Kabuki Syndrome by itself does not alter life expectancy for people diagnosed, but the problems it causes can contribute to premature death. The severity of the problems is what would cause that, and it is not unheard of for children with Kabuki to pass before they should. So while it's a little ray of hope that Kabuki patients can live a normal life span, there's still a little buzzing in the back of the head with "what if's".

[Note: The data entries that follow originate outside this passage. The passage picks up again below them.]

-- ==== Sys2Proof/Certificates/Slice0/Obligations.lean ====
section
/-! DEFINITION. What is claimed of the machine. Each statement cites the rule of spec/ it formalises.
`unitStep v` and `unitRun v` are the step function of R95 for any admitted `LANES`;
`MachineStepIsTheStepFunction` ties them to `step`, this hardware. An input is written
`⟨rst, cmd_valid, cmd_op, cmd_data⟩`. -/

open Sys2Proof Sys2Proof.Machine

/-! ## Parameters, decoding and encoding -/

/-- R8: `CHUNKS`, `DW` and `CW` of each admitted `LANES`, as the rule's formulas and its table give
them. -/
def Obligations.DerivedParametersMatchTable : Prop :=
  (∀ v : Variant, v.chunks = 128 / v.lanes ∧ v.dw = 32 * v.lanes ∧ v.cw = Nat.log2 v.chunks + 1) ∧
  ([Variant.l1, .l2, .l4, .l8, .l16, .l32, .l64, .l128].map fun v => (v.lanes, v.chunks, v.dw, v.cw)) =
    [(1, 128, 32, 8), (2, 64, 64, 7), (4, 32, 128, 6), (8, 16, 256, 5), (16, 8, 512, 4),
      (32, 4, 1024, 3), (64, 2, 2048, 2), (128, 1, 4096, 1)]

/-- Command words written out from R48 and R49 decode to the commands they stand for: `NOP`, `SETOFF 100`,
`SETOFF 7` with bits set in an ignored lane, the `ACC` of vector V-A1 for `LANES = 4`, `FIN`, and `FIN`
with ignored bits set. -/
def Obligations.WrittenWordsDecode : Prop :=
  decodeTableWord 2 0b00 = some .nop ∧
  decodeTableWord 34 0x191 = some (.setoff 100) ∧
  decodeTableWord 66 0x37AB6FBBC0000001D = some (.setoff 7) ∧
  decodeWord .l4 (BitVec.ofNat _ 0x428000000380000002C0000002A) = .acc [10, 11, 14, 266] ∧
  decodeTableWord 2 0b11 = some .fin ∧
  decodeTableWord 8 0xFF = some .fin

/-- R56: decoding as a total function from the sampled inputs to a step kind. -/
def Obligations.DecodeSelectsStepKind : Prop :=
  ∀ (v : Variant) (d : BitVec v.dw),
    (∀ valid op, decodeInput v ⟨true, valid, op, d⟩ = .reset) ∧
    (∀ op, decodeInput v ⟨false, false, op, d⟩ = .command .nop) ∧
    decodeInput v ⟨false, true, 0b00#2, d⟩ = .command .nop ∧
    decodeInput v ⟨false, true, 0b01#2, d⟩ = .command (.setoff (d.extractLsb' 0 32)) ∧
    (∃ es : List Word, decodeInput v ⟨false, true, 0b10#2, d⟩ = .command (.acc es) ∧
      es.length = v.lanes ∧ ∀ j < v.lanes, es[j]? = some (d.extractLsb' (32 * j) 32)) ∧
    decodeInput v ⟨false, true, 0b11#2, d⟩ = .command .fin

/-- Decoding the encoding of a well-formed command gives the command back, for every admitted `LANES`,
every command and every operand; as a command word and as presented at the ports (R47 to R51). -/
def Obligations.DecodeInvertsEncode : Prop :=
  ∀ (v : Variant) (i : Instr), WellFormed v i →
    decodeWord v (encode v i) = i ∧ decodeInput v (present v i) = .command i

/-- Every command word decodes to a well-formed command, and encoding that command gives the word back
but for the bits the command does not read, which the encoder drives to 0 (R47, R48, R50, R52, R54,
R57). -/
def Obligations.EncodeKeepsExactlyTheReadBits : Prop :=
  ∀ (v : Variant) (w : BitVec v.commandBits),
    WellFormed v (decodeWord v w) ∧
    ∀ k, (encode v (decodeWord v w)).getLsbD k =
      (w.getLsbD k && (decide (k < 2) ||
        (decide (w.extractLsb' 0 2 = 0b01#2) && decide (k < 34)) ||
        decide (w.extractLsb' 0 2 = 0b10#2)))

/-- R50, R52, R53: the effect of a command is the same whatever is driven on the bits it does not
read. -/
def Obligations.IgnoredBitsHaveNoEffect : Prop :=
  ∀ (v : Variant) (r : Regs v) (d d' : BitVec v.dw),
    (d.extractLsb' 0 32 = d'.extractLsb' 0 32 →
      unitStep v r ⟨false, true, 0b01#2, d⟩ = unitStep v r ⟨false, true, 0b01#2, d'⟩ ∧
      (unitStep v r ⟨false, true, 0b01#2, d⟩).off = d.extractLsb' 0 32) ∧
    unitStep v r ⟨false, true, 0b00#2, d⟩ = unitStep v r ⟨false, true, 0b00#2, d'⟩ ∧
    unitStep v r ⟨false, true, 0b11#2, d⟩ = unitStep v r ⟨false, true, 0b11#2, d'⟩ ∧
    (∀ op, unitStep v r ⟨false, false, op, d⟩ = r) ∧
    (∀ valid valid' op op',
      unitStep v r ⟨true, valid, op, d⟩ = unitStep v r ⟨true, valid', op', d'⟩)

/-- R36: `cmd_data` formed from the `4*LANES` bytes of a chunk at increasing addresses is
little-endian, byte by byte and lane by lane. -/
def Obligations.ChunkBytesAreLittleEndian : Prop :=
  ∀ (v : Variant) (m : List Byte), m.length = 4 * v.lanes →
    (∀ t < 4 * v.lanes, (dataOfBytes v m).extractLsb' (8 * t) 8 = m.getD t 0) ∧
    (∀ j < v.lanes, (lane v (dataOfBytes v m) j).toNat =
      (m.getD (4 * j) 0).toNat + 2 ^ 8 * (m.getD (4 * j + 1) 0).toNat +
        2 ^ 16 * (m.getD (4 * j + 2) 0).toNat + 2 ^ 24 * (m.getD (4 * j + 3) 0).toNat)

/-! ## The datapath functions -/

/-- R61, and R62 (a), (b), (d): subtraction modulo `2^32`, the ordinary difference in domain and the
wrapped one out of it. -/
def Obligations.SubtractionWrapsModulo : Prop :=
  ∀ a b : Word,
    ((sub32 a b).toNat : Int) = ((a.toNat : Int) - b.toNat) % 2 ^ 32 ∧
    (b.toNat ≤ a.toNat → (sub32 a b).toNat = a.toNat - b.toNat) ∧
    (a.toNat < b.toNat → (sub32 a b).toNat + b.toNat = a.toNat + 2 ^ 32 ∧ 1 ≤ (sub32 a b).toNat) ∧
    sub32 a a = 0 ∧ sub32 a 0 = a ∧ (sub32 a b = 0 → a = b)

/-- R63, R64: OR bit by bit, its laws, its numeric bounds, and that the OR of a finite collection does
not depend on order, grouping or repetition. -/
def Obligations.OrLawsAndOrderFreedom : Prop :=
  (∀ a b : Word,
    (∀ t < 32, (or32 a b).getLsbD t = (a.getLsbD t || b.getLsbD t)) ∧
    or32 a b = or32 b a ∧ (∀ c, or32 (or32 a b) c = or32 a (or32 b c)) ∧
    or32 a a = a ∧ or32 a 0 = a ∧ (or32 a b = 0 → a = 0 ∧ b = 0) ∧
    max a.toNat b.toNat ≤ (or32 a b).toNat ∧ (or32 a b).toNat ≤ a.toNat + b.toNat) ∧
  orAll [] = 0 ∧ (∀ x : Word, orAll [x] = x) ∧
  (∀ xs ys : List Word, orAll (xs ++ ys) = or32 (orAll xs) (orAll ys)) ∧
  (∀ xs ys : List Word, (∀ x, x ∈ xs ↔ x ∈ ys) → orAll xs = orAll ys)

/-- R65, R66: the leading-zero count and the bit width, at zero and by the highest 1 bit. -/
def Obligations.LeadingZerosAndHighestBit : Prop :=
  clz32 0 = 32 ∧ bw32 0 = 0 ∧
  ∀ x : Word, clz32 x ≤ 32 ∧ bw32 x = 32 - clz32 x ∧
    (x ≠ 0 → ∃ p < 32, x.getLsbD p = true ∧ (∀ i, p < i → i < 32 → x.getLsbD i = false) ∧
      clz32 x = 31 - p ∧ bw32 x = p + 1)

/-- R67 (a) to (f): the six characterisations of the bit width. -/
def Obligations.BitWidthCharacterisations : Prop :=
  ∀ x : Word,
    bw32 x ≤ 32 ∧
    (bw32 x = 0 ↔ x = 0) ∧
    (x ≠ 0 → bw32 x = Nat.log 2 x.toNat + 1) ∧
    bw32 x = Nat.clog 2 (x.toNat + 1) ∧
    (x.toNat < 2 ^ bw32 x ∧ ∀ b, x.toNat < 2 ^ b → bw32 x ≤ b) ∧
    (∀ b, 1 ≤ b → b ≤ 32 → (bw32 x = b ↔ 2 ^ (b - 1) ≤ x.toNat ∧ x.toNat ≤ 2 ^ b - 1))

/-- R68: the bit width is monotone. -/
def Obligations.BitWidthIsMonotone : Prop :=
  ∀ x y : Word, x.toNat ≤ y.toNat → bw32 x ≤ bw32 y

/-- R70: the balanced reduction tree computes the horizontal OR, for every number of levels and so for
every admitted `LANES`. -/
def Obligations.ReductionTreeComputesHorizontalOr : Prop :=
  (∀ (k : Nat) (t : Vector Word (2 ^ k)), horTree k t = hor t) ∧
  (∀ (v : Variant) (t : Vector Word v.lanes), horTree v.levels t = hor t)

/-- R71, R72: for two values and for a finite multiset, the width of the OR is the greatest width and is
the width of the maximum; all are 0 for the empty multiset. -/
def Obligations.OrAndMaximumHaveTheSameWidth : Prop :=
  (∀ a b : Word,
    bw32 (or32 a b) = max (bw32 a) (bw32 b) ∧ max (bw32 a) (bw32 b) = bw32 (max32 a b) ∧
    (max32 a b).toNat = max a.toNat b.toNat) ∧
  (∀ xs : List Word,
    bw32 (orAll xs) = (xs.map bw32).foldr max 0 ∧ bw32 (orAll xs) = bw32 (maxAll xs))

/-- R73: a unit that keeps the running unsigned maximum in each lane and reduces by maximum is simulated
by the unit. Every edge with the same inputs keeps the relation `SameWidths`, which holds right after
reset, makes the two reductions equally wide and makes all output ports equal; hence no sequence of
inputs from reset shows a difference, for any admitted `LANES`. -/
def Obligations.MaximumImplementationIsIndistinguishable : Prop :=
  (∀ (v : Variant) (m r : Regs v) (inp : Input v), SameWidths m r →
    SameWidths (unitStepMax v m inp) (unitStep v r inp)) ∧
  (∀ (v : Variant) (m r : Regs v), SameWidths m r →
    outputs m = outputs r ∧ bw32 (horMax m.acc) = bw32 (hor r.acc)) ∧
  (∀ v : Variant, SameWidths (Regs.reset v) (Regs.reset v)) ∧
  ∀ (v : Variant) (ins : List (Input v)),
    outputs (unitRunMax v (Regs.reset v) ins) = outputs (unitRun v (Regs.reset v) ins)

/-- R75 (a) to (f): what `maxbits_FOR` is, in domain or not. -/
def Obligations.MaxbitsCharacterisations : Prop :=
  ∀ (o : Word) (B : Block),
    (maxbitsFOR o B = (B.toList.map fun b => bw32 (sub32 b o)).foldr max 0 ∧
      maxbitsFOR o B = bw32 (maxAll (B.toList.map fun b => sub32 b o))) ∧
    (maxbitsFOR o B ≤ 32 ∧ (∀ b ∈ B.toList, (sub32 b o).toNat < 2 ^ maxbitsFOR o B) ∧
      ∀ n, (∀ b ∈ B.toList, (sub32 b o).toNat < 2 ^ n) → maxbitsFOR o B ≤ n) ∧
    (maxbitsFOR o B = 0 ↔ ∀ b ∈ B.toList, b = o) ∧
    (∀ B' : Block, B'.toList.Perm B.toList → maxbitsFOR o B' = maxbitsFOR o B) ∧
    (InDomain o B → maxbitsFOR o B =
      Nat.clog 2 ((B.toList.map fun b => b.toNat - o.toNat).foldr max 0 + 1)) ∧
    (InDomain o B → ∀ (i : Nat) (h : i < 128) (x : Word), B[i].toNat ≤ x.toNat →
      maxbitsFOR o B ≤ maxbitsFOR o (B.set i x))

/-- R76: the difference of an out-of-domain element and its bit width. -/
def Obligations.OutOfDomainWidth : Prop :=
  ∀ o b : Word, b.toNat < o.toNat →
    (sub32 b o).toNat = 2 ^ 32 - (o.toNat - b.toNat) ∧
    (bw32 (sub32 b o) = 32 ↔ o.toNat - b.toNat ≤ 2 ^ 31) ∧
    (2 ^ 31 < o.toNat - b.toNat → bw32 (sub32 b o) < 32)

/-! ## The commands -/

/-- R94: `NOP` changes no register and no output, and a cycle with `cmd_valid = 0` has exactly the same
effect, whatever the other ports are. -/
def Obligations.NopIsTheIdentity : Prop :=
  (∀ s : State, exec .nop s = .next s) ∧
  (∀ (v : Variant) (r : Regs v) (d : BitVec v.dw),
    unitStep v r ⟨false, true, 0b00#2, d⟩ = r ∧ ∀ op, unitStep v r ⟨false, false, op, d⟩ = r) ∧
  (∀ (r : Regs Config.variant) (d : BitVec Config.variant.dw) (rest : List (Input Config.variant)),
    step ⟨r, ⟨false, true, 0b00#2, d⟩ :: rest⟩ = .next ⟨r, rest⟩ ∧
    ∀ op, step ⟨r, ⟨false, false, op, d⟩ :: rest⟩ = .next ⟨r, rest⟩)

/-- R77: the whole effect of `SETOFF`, in any state, for any operand and any admitted `LANES`, with the
outputs after it. -/
def Obligations.SetoffStartsBlock : Prop :=
  (∀ (off : Word) (s : State), exec (.setoff off) s =
    .next ⟨⟨off, Vector.replicate Config.variant.lanes 0, 0, s.regs.res, false⟩, s.inputs⟩) ∧
  (∀ (v : Variant) (r : Regs v) (d : BitVec v.dw),
    unitStep v r ⟨false, true, 0b01#2, d⟩ =
      ⟨d.extractLsb' 0 32, Vector.replicate v.lanes 0, 0, r.res, false⟩ ∧
    outputs (unitStep v r ⟨false, true, 0b01#2, d⟩) = ⟨r.res, false, 0, false⟩)

/-- R81: the whole effect of `ACC`, accepted or dropped, in any state, for any elements and any admitted
`LANES`. -/
def Obligations.AccAccumulatesDifferences : Prop :=
  (∀ (elems : List Word) (s : State), WellFormed Config.variant (.acc elems) →
    (s.regs.cnt.toNat < Config.variant.chunks →
      ∃ t, exec (.acc elems) s = .next t ∧ t.inputs = s.inputs ∧ t.regs.off = s.regs.off ∧
        t.regs.res = s.regs.res ∧ t.regs.rv = false ∧ t.regs.cnt.toNat = s.regs.cnt.toNat + 1 ∧
        ∀ (j : Nat) (h : j < Config.variant.lanes),
          t.regs.acc[j] = or32 s.regs.acc[j] (sub32 (elems.getD j 0) s.regs.off)) ∧
    (¬ s.regs.cnt.toNat < Config.variant.chunks → exec (.acc elems) s = .next s)) ∧
  (∀ (v : Variant) (r : Regs v) (d : BitVec v.dw),
    (r.cnt.toNat < v.chunks →
      (unitStep v r ⟨false, true, 0b10#2, d⟩).off = r.off ∧
      (unitStep v r ⟨false, true, 0b10#2, d⟩).res = r.res ∧
      (unitStep v r ⟨false, true, 0b10#2, d⟩).rv = false ∧
      (unitStep v r ⟨false, true, 0b10#2, d⟩).cnt.toNat = r.cnt.toNat + 1 ∧
      (full (unitStep v r ⟨false, true, 0b10#2, d⟩) = true ↔ r.cnt.toNat + 1 = v.chunks) ∧
      ∀ (j : Nat) (h : j < v.lanes),
        (unitStep v r ⟨false, true, 0b10#2, d⟩).acc[j] =
          or32 r.acc[j] (sub32 (d.extractLsb' (32 * j) 32) r.off)) ∧
    (¬ r.cnt.toNat < v.chunks → unitStep v r ⟨false, true, 0b10#2, d⟩ = r))

/-- R83: an `ACC` at `CNT = CHUNKS` changes no register whatever its data, so that until the next
`SETOFF` or reset nothing more is accumulated. -/
def Obligations.FullUnitDropsAcc : Prop :=
  (∀ (elems : List Word) (s : State), full s.regs = true → exec (.acc elems) s = .next s) ∧
  (∀ (v : Variant) (r : Regs v), full r = true →
    (∀ d : BitVec v.dw, unitStep v r ⟨false, true, 0b10#2, d⟩ = r) ∧
    ∀ ins : List (Input v), (∀ inp ∈ ins, restarts v inp = false) →
      (unitRun v r ins).off = r.off ∧ (unitRun v r ins).acc = r.acc ∧ (unitRun v r ins).cnt = r.cnt)

/-- R82: every lane takes part in every accepted `ACC`, and the lanes are independent: lane `j`
afterwards depends only on lane `j` of the data, on `OFF` and on the old lane `j`. -/
def Obligations.LanesAreIndependent : Prop :=
  ∀ (v : Variant) (r r' : Regs v) (d d' : BitVec v.dw) (j : Nat) (h : j < v.lanes),
    r.cnt.toNat < v.chunks → r'.cnt.toNat < v.chunks →
    (unitStep v r ⟨false, true, 0b10#2, d⟩).acc[j] = or32 r.acc[j] (sub32 (lane v d j) r.off) ∧
    (r.off = r'.off → r.acc[j] = r'.acc[j] → lane v d j = lane v d' j →
      (unitStep v r ⟨false, true, 0b10#2, d⟩).acc[j] =
        (unitStep v r' ⟨false, true, 0b10#2, d'⟩).acc[j])

/-- R88, R89: the whole effect of `FIN`, in any state and for any admitted `LANES`: `RES` takes the bit
width of the reduced accumulator, in full, and `RV` is set. -/
def Obligations.FinWritesBitWidth : Prop :=
  (∀ s : State, ∃ res : BitVec 6, res.toNat = bw32 (hor s.regs.acc) ∧
    exec .fin s = .next ⟨⟨s.regs.off, s.regs.acc, s.regs.cnt, res, true⟩, s.inputs⟩) ∧
  (∀ (v : Variant) (r : Regs v) (d : BitVec v.dw), ∃ res : BitVec 6,
    unitStep v r ⟨false, true, 0b11#2, d⟩ = ⟨r.off, r.acc, r.cnt, res, true⟩ ∧
    res.toNat = bw32 (hor r.acc) ∧ res.toNat = 32 - clz32 (hor r.acc) ∧ res.toNat ≤ 32 ∧
    (hor r.acc = 0 → res = 0) ∧ (bw32 (hor r.acc) = 32 → res = 0b100000#6) ∧
    outputs (unitStep v r ⟨false, true, 0b11#2, d⟩) = ⟨res, true, r.cnt, full r⟩ ∧
    (returnedValue (outputs (unitStep v r ⟨false, true, 0b11#2, d⟩))).toNat = bw32 (hor r.acc))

Now that I've talked about the problems Kabuki can cause, I also want to talk about the positives. These kids, they are definitely special! Most Kabuki patients are extremely friendly and social, they love other people and constantly want to have attention. They LOVE music! Jax is definitely an example of that. They are generally happy kids, sometimes to the point where you might think they don't know what is going on. But most of them do, they are smarter than you think they are. Kabuki patients are sensitive too, they care if you are happy or sad and want to make sure the people they care about are okay. Jaxson, even with all he's been through, is the happiest kid I've ever seen. He's strong, like all of his Kabuki family, and doesn't seem to feel pain unless it's massive. He gets frustrated when he can't communicate, hates to ask for help and adores his big brother. He is the sweetest thing, asking for hugs and cuddles, wanting his bear (lovey) to have hugs and kisses and pretending his bear is sick when he is. He hates his feeding tube but refuses to eat so he tolerates it. He never wants pain medication, even if he tells me he hurts! He hates clothes, preferring to run around in his diaper. He loves to get under his brother's skin too, which is hysterical to us because he's totally paying Jeffrey back for the last three years of being in his face!

The one thing I want people to take away from this blog is this: Kabuki Syndrome is a diagnosis, but it does not define who our children are. Our Kabuki Kids are beautiful, happy, loving individuals. They have their own personalities and generally have a smile on their faces. Our KKs are nothing short of amazing! They literally have to fight every single day just to survive, and they not only do it, but are mostly happy in doing so. We can learn a lot from our Kabuki family, like how to live life to the fullest with a smile on your face because you never know what's around the corner. In that, it applies to all aspects of life, but the Kabuki patients exemplify what it means every single day.